++++ Exercise material ++++
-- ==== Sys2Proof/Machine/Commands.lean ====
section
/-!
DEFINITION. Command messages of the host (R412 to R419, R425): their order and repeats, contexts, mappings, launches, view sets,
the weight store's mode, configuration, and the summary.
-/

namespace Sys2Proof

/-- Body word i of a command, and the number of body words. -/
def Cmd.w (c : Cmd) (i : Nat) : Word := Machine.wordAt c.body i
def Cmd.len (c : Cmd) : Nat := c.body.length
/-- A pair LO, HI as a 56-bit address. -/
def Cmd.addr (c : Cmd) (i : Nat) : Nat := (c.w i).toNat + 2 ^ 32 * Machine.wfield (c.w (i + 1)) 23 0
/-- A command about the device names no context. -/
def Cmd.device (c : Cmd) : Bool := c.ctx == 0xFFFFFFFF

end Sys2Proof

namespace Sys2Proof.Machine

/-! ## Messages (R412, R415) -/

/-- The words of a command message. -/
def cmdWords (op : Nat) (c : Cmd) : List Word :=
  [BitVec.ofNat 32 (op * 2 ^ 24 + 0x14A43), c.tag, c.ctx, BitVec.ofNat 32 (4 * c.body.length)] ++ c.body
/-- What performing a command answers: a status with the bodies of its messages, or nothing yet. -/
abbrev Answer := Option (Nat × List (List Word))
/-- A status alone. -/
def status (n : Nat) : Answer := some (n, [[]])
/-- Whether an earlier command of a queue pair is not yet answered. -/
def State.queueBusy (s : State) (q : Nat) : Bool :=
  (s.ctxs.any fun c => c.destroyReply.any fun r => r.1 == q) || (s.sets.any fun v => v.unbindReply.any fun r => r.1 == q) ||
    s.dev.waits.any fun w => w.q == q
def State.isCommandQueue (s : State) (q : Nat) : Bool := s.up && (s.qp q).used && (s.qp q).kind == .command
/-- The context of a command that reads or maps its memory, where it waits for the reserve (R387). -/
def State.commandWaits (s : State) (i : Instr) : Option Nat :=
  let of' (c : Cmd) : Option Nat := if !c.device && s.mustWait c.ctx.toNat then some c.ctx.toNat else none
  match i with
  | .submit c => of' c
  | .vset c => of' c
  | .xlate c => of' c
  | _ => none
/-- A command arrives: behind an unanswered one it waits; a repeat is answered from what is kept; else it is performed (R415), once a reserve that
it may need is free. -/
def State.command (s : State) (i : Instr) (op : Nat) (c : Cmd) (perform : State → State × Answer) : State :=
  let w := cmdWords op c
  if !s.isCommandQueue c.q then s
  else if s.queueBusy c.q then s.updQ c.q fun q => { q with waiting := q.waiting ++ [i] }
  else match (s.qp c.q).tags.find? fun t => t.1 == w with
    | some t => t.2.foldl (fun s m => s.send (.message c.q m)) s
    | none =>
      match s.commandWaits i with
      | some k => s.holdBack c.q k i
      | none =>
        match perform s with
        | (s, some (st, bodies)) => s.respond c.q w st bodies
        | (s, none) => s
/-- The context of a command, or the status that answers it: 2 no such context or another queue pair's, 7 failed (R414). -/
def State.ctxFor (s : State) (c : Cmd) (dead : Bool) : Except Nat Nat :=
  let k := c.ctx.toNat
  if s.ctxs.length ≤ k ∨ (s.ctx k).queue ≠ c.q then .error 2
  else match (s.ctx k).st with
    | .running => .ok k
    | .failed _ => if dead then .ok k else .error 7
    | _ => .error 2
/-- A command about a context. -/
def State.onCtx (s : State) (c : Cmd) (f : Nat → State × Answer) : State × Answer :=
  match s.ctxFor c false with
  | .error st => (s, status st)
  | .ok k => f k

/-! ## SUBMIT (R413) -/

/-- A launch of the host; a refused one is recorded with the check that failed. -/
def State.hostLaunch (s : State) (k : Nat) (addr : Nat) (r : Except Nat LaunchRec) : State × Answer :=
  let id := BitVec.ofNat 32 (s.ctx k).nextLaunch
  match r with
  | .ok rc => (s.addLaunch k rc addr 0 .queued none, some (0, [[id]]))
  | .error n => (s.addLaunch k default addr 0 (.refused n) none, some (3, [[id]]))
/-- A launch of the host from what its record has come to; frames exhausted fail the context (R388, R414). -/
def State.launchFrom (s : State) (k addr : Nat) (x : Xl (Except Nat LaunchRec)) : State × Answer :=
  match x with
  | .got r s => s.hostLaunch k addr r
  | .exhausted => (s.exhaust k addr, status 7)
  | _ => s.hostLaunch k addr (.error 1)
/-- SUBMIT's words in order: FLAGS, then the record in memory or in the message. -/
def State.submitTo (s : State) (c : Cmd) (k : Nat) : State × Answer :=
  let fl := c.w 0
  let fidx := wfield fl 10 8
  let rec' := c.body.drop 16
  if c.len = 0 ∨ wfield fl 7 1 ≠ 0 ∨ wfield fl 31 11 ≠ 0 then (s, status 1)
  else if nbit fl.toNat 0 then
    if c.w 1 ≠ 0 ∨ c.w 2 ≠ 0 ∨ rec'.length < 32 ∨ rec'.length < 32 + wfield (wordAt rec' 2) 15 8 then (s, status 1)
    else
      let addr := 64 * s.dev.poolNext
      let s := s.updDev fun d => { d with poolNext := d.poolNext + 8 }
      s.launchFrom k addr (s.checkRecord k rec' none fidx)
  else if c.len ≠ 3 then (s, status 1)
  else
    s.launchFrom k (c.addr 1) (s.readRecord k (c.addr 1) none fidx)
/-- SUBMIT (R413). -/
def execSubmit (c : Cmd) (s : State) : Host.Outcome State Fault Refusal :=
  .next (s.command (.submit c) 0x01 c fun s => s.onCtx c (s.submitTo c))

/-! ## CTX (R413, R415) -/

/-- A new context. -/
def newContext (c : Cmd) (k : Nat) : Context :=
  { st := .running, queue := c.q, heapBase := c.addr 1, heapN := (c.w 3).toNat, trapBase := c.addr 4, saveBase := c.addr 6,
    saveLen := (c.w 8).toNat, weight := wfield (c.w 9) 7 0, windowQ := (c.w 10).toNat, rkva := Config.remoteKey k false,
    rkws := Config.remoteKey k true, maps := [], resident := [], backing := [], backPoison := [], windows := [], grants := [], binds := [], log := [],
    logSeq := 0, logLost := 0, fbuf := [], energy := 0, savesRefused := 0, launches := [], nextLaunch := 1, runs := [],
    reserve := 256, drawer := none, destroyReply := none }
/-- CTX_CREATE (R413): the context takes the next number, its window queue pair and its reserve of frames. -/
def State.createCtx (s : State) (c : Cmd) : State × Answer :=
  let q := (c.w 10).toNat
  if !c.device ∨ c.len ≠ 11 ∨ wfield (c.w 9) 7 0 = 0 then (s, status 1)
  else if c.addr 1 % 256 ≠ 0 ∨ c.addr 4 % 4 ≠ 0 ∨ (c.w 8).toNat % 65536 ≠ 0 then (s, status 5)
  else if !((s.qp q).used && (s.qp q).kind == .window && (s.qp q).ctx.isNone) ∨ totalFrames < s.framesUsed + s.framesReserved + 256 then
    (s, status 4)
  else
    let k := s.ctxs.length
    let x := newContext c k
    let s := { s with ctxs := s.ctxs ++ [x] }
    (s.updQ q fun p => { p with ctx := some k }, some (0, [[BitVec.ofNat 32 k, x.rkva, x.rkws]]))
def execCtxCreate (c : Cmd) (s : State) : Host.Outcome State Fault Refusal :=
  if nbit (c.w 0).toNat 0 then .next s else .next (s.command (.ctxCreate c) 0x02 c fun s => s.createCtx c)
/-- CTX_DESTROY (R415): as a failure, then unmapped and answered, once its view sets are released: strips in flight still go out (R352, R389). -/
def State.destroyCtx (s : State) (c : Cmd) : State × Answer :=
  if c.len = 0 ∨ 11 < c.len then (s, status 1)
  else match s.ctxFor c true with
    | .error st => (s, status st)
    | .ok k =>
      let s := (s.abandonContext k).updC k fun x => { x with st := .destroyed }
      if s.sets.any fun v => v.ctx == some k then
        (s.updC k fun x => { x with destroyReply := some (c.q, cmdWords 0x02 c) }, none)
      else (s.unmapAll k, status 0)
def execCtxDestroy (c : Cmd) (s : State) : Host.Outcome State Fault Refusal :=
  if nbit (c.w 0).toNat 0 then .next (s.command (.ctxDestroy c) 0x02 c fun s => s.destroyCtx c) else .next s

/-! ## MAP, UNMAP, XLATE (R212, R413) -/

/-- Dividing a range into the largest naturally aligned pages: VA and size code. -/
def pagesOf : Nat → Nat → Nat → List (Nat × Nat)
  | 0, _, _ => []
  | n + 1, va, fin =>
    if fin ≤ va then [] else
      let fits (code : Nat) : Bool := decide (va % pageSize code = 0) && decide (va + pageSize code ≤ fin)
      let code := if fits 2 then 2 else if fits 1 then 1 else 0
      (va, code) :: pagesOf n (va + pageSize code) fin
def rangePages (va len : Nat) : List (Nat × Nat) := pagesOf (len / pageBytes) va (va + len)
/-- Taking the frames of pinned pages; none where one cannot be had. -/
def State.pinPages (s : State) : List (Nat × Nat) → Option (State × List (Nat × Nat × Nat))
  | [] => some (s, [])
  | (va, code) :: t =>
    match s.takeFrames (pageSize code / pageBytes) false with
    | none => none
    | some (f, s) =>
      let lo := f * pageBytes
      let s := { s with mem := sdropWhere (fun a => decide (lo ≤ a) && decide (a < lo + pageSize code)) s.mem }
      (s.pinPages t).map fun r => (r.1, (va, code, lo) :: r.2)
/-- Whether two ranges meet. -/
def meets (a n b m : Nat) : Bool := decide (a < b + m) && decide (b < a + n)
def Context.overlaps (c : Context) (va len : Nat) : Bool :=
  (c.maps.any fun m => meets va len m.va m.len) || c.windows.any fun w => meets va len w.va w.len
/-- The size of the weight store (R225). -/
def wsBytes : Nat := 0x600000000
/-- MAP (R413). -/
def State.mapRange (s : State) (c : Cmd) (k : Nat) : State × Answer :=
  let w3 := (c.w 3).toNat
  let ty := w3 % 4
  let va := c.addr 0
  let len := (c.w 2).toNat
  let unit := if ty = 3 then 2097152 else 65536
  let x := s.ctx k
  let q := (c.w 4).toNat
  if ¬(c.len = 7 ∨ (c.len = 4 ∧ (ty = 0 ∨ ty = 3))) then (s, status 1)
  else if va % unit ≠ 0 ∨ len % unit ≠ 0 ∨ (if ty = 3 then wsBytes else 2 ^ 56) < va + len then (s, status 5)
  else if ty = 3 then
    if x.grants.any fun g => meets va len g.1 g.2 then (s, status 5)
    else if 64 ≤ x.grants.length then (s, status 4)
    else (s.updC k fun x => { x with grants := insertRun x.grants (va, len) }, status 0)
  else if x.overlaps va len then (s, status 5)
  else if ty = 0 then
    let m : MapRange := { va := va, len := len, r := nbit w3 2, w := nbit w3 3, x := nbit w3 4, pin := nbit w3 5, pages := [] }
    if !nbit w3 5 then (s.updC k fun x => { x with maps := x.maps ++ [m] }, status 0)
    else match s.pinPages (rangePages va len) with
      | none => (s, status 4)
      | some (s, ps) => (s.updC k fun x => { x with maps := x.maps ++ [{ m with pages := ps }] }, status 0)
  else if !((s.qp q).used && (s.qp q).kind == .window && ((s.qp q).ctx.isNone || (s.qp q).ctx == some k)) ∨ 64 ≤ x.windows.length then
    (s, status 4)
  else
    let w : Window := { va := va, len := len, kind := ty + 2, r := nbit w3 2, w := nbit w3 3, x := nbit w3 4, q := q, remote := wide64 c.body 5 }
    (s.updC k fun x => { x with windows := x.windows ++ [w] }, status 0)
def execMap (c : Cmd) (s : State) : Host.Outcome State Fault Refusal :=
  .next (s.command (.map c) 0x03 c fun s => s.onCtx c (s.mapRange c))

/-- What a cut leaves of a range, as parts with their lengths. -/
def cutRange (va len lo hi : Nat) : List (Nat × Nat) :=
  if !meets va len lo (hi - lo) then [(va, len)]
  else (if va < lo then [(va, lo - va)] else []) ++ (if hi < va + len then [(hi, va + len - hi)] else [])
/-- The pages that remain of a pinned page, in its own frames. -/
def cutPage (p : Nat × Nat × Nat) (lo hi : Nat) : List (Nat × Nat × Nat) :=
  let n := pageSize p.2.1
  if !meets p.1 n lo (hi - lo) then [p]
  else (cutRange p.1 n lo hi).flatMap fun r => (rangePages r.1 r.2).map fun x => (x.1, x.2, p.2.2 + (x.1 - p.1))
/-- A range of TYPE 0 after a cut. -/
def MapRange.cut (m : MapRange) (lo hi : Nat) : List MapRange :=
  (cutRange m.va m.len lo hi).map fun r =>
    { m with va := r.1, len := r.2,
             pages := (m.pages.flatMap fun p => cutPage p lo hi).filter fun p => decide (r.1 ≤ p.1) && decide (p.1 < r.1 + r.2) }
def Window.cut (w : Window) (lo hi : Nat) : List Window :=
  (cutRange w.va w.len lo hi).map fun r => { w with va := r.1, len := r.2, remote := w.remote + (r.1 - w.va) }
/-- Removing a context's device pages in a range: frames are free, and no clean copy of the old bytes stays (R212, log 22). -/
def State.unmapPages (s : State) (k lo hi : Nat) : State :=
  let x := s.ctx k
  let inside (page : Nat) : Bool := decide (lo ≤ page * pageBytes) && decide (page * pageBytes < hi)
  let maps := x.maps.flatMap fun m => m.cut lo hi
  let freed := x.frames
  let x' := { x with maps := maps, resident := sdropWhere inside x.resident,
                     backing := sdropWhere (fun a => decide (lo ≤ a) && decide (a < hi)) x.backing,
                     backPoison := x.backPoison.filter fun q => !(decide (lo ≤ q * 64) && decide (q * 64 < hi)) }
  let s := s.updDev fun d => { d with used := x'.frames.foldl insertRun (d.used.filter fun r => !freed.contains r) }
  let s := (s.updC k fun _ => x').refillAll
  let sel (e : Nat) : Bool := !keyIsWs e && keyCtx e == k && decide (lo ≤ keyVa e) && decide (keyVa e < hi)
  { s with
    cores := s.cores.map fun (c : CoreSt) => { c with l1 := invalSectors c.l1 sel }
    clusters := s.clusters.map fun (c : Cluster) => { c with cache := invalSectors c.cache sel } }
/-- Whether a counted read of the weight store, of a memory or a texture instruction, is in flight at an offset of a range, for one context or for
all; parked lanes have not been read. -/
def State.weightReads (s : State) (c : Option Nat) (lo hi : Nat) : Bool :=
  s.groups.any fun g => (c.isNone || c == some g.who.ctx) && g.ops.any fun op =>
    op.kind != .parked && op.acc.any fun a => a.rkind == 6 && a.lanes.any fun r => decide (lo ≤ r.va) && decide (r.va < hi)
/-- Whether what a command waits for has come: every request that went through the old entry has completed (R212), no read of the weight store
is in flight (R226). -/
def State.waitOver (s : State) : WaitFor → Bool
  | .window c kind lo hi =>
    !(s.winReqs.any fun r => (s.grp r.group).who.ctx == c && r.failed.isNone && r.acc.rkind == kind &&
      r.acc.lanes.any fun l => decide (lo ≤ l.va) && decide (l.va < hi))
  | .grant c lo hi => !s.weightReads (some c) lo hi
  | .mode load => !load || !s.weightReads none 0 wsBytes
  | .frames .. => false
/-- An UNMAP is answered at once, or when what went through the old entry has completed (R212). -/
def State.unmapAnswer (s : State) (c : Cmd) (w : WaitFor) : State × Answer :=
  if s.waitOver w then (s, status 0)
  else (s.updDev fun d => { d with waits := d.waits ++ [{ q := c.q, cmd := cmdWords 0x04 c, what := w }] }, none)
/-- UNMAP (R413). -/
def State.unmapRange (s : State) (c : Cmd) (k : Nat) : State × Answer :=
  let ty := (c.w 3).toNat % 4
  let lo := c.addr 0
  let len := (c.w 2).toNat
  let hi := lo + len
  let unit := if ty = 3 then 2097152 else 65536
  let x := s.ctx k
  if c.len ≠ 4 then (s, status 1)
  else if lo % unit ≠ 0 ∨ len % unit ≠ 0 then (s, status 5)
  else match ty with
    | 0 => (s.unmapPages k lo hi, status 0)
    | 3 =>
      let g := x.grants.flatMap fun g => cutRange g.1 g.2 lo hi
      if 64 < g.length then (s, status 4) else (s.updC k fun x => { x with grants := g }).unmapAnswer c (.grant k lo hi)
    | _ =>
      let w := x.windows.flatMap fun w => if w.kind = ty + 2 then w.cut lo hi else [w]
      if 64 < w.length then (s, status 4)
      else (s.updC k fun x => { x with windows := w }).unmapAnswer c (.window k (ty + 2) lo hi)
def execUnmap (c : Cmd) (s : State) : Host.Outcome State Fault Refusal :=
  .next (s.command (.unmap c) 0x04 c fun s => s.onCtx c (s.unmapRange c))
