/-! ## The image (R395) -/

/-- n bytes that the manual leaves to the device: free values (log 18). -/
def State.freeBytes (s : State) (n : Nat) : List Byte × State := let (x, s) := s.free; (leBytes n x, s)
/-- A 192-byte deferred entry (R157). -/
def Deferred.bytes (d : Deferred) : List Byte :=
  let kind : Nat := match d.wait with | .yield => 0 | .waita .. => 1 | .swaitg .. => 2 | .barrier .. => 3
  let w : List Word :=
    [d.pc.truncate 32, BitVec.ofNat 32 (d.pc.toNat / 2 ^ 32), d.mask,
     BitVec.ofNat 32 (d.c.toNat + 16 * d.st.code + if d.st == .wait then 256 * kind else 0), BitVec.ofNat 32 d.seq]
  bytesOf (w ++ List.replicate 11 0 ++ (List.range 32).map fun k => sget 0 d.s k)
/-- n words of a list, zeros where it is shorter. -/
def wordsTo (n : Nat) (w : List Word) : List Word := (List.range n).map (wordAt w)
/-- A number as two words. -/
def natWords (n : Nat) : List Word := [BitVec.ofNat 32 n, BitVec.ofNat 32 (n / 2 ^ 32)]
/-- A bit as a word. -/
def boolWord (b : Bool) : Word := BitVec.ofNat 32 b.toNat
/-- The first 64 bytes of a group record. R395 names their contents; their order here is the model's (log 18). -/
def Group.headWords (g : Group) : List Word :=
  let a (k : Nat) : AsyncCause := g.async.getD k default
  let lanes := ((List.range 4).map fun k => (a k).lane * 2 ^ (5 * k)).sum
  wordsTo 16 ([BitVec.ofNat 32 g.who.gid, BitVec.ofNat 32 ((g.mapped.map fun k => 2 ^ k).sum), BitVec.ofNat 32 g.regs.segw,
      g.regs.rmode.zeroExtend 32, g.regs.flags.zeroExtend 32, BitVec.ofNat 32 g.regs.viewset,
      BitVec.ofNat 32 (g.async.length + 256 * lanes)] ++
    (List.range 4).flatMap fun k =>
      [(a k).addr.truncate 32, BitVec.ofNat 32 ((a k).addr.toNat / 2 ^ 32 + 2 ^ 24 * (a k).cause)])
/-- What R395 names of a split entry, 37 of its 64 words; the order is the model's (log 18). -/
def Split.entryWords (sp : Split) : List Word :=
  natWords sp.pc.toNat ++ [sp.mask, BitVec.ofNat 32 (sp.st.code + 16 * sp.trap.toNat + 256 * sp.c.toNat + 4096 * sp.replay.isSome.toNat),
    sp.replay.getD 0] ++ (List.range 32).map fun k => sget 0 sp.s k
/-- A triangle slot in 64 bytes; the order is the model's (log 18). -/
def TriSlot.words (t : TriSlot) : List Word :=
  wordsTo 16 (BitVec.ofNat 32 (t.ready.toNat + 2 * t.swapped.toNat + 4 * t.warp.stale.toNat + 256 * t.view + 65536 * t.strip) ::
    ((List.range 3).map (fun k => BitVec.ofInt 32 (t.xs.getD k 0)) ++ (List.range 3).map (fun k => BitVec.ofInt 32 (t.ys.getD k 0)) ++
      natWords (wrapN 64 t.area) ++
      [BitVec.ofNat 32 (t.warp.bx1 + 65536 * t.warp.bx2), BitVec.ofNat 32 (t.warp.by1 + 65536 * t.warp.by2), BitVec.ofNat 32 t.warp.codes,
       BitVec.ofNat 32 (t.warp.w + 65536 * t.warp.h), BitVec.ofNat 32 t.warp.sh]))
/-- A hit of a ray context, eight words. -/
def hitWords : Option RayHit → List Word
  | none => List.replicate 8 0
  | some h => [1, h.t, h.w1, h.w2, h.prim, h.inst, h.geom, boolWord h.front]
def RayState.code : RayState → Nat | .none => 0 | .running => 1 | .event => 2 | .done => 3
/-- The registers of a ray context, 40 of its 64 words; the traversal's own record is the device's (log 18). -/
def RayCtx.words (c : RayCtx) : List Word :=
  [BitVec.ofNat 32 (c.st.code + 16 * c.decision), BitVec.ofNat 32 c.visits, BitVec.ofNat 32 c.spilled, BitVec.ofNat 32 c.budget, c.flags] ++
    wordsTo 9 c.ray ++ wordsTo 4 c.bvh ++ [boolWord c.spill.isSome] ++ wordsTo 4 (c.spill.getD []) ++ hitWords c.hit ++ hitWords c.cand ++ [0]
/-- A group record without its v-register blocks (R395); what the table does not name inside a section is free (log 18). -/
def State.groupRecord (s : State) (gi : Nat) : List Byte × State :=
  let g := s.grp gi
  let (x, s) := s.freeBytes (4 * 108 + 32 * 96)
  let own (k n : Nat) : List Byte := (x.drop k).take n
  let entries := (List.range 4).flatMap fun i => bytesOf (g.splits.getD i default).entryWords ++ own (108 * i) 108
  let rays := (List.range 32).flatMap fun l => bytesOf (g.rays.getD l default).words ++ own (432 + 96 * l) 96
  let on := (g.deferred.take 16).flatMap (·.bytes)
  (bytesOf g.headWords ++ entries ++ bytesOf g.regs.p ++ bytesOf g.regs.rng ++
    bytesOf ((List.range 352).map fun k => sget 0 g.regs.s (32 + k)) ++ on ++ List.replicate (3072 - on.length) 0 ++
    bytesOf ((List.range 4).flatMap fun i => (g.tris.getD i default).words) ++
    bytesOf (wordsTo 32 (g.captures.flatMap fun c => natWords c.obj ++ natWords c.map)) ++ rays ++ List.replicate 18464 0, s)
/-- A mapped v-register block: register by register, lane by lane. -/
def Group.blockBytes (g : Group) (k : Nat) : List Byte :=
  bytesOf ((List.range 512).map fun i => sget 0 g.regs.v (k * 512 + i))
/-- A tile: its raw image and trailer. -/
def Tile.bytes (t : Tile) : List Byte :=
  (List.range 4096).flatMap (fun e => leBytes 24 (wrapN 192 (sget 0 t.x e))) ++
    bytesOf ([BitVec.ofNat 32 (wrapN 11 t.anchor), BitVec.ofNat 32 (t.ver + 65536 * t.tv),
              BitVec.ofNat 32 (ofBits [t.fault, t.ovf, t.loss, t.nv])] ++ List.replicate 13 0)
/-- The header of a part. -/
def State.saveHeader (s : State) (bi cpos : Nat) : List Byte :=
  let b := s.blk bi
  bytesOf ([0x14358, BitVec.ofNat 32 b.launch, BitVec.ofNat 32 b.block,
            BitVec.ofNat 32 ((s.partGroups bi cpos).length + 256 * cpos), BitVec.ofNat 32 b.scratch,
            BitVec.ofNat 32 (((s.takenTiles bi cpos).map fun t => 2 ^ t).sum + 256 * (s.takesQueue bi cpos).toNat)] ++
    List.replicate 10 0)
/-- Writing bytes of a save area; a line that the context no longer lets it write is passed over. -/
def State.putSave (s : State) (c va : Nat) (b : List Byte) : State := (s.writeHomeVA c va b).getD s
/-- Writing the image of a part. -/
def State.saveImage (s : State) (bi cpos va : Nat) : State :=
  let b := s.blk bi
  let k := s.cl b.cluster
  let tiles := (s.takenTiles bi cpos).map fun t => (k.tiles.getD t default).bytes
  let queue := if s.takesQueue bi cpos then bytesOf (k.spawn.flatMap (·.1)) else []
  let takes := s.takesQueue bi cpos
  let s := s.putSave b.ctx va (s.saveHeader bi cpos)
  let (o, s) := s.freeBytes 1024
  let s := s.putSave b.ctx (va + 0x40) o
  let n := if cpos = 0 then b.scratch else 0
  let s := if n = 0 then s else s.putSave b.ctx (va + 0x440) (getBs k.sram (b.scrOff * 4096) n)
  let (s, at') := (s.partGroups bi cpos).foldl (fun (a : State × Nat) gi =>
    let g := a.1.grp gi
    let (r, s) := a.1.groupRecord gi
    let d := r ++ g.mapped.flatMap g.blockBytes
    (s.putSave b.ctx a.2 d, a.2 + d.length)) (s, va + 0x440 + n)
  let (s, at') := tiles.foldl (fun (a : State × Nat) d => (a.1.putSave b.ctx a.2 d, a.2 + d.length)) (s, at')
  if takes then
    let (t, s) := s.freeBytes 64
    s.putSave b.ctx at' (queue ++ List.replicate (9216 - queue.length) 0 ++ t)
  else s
++++
* Exercise prompt: Once you find the string "headWords" in a line of the records, copy that line.

* Solution to this task:
def Group.headWords (g : Group) : List Word :=
  (bytesOf g.headWords ++ entries ++ bytesOf g.regs.p ++ bytesOf g.regs.rng ++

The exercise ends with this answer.